__EXERCISE__.
Please return, with no alterations, the lines below from the very first through the one that contains "unownedActive := false, unownedCount".

__SUPPLIED DATA__.
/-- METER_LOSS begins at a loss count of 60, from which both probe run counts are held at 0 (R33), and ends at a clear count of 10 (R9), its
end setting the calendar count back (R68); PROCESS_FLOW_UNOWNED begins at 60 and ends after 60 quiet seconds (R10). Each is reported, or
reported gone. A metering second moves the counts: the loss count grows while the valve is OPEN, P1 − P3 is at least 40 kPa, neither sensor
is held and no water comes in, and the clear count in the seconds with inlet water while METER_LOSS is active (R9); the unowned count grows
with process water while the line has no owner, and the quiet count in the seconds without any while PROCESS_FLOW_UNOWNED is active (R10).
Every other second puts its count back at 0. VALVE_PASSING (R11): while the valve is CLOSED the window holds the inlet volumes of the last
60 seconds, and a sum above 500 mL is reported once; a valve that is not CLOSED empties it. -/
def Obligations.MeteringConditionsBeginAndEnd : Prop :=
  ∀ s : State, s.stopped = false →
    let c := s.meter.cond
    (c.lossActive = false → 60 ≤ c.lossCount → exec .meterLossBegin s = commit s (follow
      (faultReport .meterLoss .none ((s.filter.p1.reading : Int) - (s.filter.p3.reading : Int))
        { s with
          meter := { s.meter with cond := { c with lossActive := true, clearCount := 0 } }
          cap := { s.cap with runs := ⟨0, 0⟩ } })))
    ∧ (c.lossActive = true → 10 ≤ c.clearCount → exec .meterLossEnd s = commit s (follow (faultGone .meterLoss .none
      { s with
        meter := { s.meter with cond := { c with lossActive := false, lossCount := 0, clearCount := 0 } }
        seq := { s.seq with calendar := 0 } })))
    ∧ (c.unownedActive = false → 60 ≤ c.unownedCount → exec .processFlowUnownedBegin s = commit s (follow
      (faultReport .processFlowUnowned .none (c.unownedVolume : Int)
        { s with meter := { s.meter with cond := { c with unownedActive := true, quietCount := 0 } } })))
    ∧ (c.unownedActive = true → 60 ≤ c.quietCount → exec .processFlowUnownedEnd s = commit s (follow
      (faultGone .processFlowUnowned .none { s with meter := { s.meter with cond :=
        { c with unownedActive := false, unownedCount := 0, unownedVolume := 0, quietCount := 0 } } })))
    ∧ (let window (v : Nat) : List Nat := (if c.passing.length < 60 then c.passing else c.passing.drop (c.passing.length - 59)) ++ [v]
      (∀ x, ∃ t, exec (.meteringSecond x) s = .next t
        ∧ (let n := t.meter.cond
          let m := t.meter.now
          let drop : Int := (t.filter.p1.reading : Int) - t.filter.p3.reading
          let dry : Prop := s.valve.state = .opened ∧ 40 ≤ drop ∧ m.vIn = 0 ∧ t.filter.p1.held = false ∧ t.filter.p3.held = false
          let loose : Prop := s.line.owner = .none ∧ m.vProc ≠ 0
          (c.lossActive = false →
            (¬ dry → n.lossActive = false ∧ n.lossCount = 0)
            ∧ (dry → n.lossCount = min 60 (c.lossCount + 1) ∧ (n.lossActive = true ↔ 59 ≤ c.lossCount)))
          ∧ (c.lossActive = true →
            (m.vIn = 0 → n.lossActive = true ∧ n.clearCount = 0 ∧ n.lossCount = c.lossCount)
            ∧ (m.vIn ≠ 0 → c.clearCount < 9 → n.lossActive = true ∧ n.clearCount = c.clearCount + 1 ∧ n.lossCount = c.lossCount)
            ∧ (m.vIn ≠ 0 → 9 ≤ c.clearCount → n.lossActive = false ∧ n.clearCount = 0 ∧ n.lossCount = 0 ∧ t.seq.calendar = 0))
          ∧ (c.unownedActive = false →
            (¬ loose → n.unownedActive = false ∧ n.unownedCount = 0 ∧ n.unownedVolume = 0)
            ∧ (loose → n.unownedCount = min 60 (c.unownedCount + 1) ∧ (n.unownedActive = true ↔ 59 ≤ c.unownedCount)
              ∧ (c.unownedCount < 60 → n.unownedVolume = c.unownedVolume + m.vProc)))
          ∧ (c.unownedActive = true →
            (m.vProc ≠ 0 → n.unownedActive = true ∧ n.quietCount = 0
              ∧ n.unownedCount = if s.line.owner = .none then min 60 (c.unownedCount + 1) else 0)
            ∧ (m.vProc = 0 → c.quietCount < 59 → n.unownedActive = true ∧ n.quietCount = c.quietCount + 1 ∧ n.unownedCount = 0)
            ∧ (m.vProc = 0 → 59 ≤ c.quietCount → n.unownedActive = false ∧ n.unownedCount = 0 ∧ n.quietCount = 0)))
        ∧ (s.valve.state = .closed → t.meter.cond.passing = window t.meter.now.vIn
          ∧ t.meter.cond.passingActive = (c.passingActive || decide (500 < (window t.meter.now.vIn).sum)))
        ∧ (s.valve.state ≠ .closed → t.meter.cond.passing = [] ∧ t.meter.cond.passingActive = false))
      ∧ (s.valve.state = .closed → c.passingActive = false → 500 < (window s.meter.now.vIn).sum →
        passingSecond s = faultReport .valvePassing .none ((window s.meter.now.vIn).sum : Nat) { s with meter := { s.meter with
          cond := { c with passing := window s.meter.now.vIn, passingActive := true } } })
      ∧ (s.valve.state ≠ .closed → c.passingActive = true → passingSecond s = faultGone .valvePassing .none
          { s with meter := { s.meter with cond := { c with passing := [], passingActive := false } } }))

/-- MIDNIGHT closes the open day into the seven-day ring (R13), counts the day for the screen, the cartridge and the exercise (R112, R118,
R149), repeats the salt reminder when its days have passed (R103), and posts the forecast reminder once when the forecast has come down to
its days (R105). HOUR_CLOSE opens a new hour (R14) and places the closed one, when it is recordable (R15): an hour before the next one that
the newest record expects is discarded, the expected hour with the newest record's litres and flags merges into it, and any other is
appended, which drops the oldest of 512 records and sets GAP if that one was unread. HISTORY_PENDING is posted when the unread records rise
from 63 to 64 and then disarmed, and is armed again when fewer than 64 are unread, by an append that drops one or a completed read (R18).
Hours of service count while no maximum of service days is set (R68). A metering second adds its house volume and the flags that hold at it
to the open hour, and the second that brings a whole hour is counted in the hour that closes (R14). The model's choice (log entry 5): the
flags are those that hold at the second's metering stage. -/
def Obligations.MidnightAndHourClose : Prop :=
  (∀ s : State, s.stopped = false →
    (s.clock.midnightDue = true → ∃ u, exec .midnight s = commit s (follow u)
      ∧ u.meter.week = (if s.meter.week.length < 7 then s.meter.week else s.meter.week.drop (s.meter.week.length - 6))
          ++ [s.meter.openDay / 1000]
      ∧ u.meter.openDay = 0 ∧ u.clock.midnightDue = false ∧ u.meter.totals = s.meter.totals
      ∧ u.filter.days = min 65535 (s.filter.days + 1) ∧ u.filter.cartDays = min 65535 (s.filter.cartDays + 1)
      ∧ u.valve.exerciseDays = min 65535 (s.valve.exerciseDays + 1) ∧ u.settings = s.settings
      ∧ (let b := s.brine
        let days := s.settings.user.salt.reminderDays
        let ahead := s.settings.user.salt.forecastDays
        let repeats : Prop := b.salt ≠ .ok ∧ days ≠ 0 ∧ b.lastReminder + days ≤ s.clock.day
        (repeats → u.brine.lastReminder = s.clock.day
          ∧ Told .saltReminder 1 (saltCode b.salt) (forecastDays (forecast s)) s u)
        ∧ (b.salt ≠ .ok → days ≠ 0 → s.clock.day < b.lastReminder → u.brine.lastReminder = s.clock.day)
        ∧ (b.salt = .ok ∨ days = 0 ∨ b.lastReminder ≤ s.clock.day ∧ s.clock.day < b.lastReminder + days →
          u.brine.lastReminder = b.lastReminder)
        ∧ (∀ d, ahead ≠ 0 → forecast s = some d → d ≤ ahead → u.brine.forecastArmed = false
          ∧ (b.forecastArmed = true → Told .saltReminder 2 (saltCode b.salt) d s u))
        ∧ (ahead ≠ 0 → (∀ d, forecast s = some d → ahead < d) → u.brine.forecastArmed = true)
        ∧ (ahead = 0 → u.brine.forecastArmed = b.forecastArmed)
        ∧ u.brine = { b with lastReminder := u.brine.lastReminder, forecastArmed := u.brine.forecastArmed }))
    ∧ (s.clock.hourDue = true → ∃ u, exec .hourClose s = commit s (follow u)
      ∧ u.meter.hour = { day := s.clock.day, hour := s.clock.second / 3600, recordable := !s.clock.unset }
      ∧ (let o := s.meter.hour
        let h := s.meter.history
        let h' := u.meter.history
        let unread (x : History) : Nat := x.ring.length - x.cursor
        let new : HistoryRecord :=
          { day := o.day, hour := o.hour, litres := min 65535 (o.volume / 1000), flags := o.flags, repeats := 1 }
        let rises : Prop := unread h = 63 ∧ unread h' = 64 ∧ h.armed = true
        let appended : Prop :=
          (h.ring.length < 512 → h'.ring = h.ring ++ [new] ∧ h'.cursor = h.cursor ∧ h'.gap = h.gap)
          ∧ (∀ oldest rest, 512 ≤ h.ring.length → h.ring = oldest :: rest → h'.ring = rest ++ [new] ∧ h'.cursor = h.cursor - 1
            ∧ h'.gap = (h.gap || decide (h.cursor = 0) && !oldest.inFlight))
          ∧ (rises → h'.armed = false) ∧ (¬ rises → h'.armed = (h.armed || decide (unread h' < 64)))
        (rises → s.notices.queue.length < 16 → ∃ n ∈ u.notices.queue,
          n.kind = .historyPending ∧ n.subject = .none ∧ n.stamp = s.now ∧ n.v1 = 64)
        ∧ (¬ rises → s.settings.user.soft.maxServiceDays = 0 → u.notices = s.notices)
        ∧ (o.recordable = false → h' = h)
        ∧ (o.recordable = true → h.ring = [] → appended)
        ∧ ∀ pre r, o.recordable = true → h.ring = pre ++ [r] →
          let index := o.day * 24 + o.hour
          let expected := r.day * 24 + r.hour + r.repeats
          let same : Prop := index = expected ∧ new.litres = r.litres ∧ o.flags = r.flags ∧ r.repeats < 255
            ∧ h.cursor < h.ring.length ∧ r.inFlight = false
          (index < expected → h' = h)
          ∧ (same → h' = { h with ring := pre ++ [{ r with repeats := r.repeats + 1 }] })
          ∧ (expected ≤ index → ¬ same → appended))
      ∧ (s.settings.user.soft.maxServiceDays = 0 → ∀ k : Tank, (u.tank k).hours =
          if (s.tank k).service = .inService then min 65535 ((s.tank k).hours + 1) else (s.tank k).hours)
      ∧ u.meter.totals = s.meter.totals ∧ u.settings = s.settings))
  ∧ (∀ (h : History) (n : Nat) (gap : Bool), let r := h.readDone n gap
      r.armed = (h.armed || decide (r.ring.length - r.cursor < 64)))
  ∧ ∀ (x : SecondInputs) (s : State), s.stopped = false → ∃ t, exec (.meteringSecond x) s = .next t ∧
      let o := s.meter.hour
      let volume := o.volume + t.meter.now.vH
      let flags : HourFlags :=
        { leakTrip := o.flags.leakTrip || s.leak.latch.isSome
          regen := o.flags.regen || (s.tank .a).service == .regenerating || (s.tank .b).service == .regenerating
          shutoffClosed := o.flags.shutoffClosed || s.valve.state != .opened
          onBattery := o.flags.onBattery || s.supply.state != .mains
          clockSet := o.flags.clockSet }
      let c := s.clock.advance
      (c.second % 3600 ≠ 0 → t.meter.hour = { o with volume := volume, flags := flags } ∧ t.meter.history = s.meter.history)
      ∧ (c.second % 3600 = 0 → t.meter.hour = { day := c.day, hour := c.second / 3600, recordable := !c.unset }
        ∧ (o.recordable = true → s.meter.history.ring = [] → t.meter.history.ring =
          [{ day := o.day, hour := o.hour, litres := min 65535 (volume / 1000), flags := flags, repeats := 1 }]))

__SOLUTION TO THIS EXERCISE__.
/-- METER_LOSS begins at a loss count of 60, from which both probe run counts are held at 0 (R33), and ends at a clear count of 10 (R9), its
end setting the calendar count back (R68); PROCESS_FLOW_UNOWNED begins at 60 and ends after 60 quiet seconds (R10). Each is reported, or
reported gone. A metering second moves the counts: the loss count grows while the valve is OPEN, P1 − P3 is at least 40 kPa, neither sensor
is held and no water comes in, and the clear count in the seconds with inlet water while METER_LOSS is active (R9); the unowned count grows
with process water while the line has no owner, and the quiet count in the seconds without any while PROCESS_FLOW_UNOWNED is active (R10).
Every other second puts its count back at 0. VALVE_PASSING (R11): while the valve is CLOSED the window holds the inlet volumes of the last
60 seconds, and a sum above 500 mL is reported once; a valve that is not CLOSED empties it. -/
def Obligations.MeteringConditionsBeginAndEnd : Prop :=
  ∀ s : State, s.stopped = false →
    let c := s.meter.cond
    (c.lossActive = false → 60 ≤ c.lossCount → exec .meterLossBegin s = commit s (follow
      (faultReport .meterLoss .none ((s.filter.p1.reading : Int) - (s.filter.p3.reading : Int))
        { s with
          meter := { s.meter with cond := { c with lossActive := true, clearCount := 0 } }
          cap := { s.cap with runs := ⟨0, 0⟩ } })))
    ∧ (c.lossActive = true → 10 ≤ c.clearCount → exec .meterLossEnd s = commit s (follow (faultGone .meterLoss .none
      { s with
        meter := { s.meter with cond := { c with lossActive := false, lossCount := 0, clearCount := 0 } }
        seq := { s.seq with calendar := 0 } })))
    ∧ (c.unownedActive = false → 60 ≤ c.unownedCount → exec .processFlowUnownedBegin s = commit s (follow
      (faultReport .processFlowUnowned .none (c.unownedVolume : Int)
        { s with meter := { s.meter with cond := { c with unownedActive := true, quietCount := 0 } } })))
    ∧ (c.unownedActive = true → 60 ≤ c.quietCount → exec .processFlowUnownedEnd s = commit s (follow
      (faultGone .processFlowUnowned .none { s with meter := { s.meter with cond :=
        { c with unownedActive := false, unownedCount := 0, unownedVolume := 0, quietCount := 0 } } })))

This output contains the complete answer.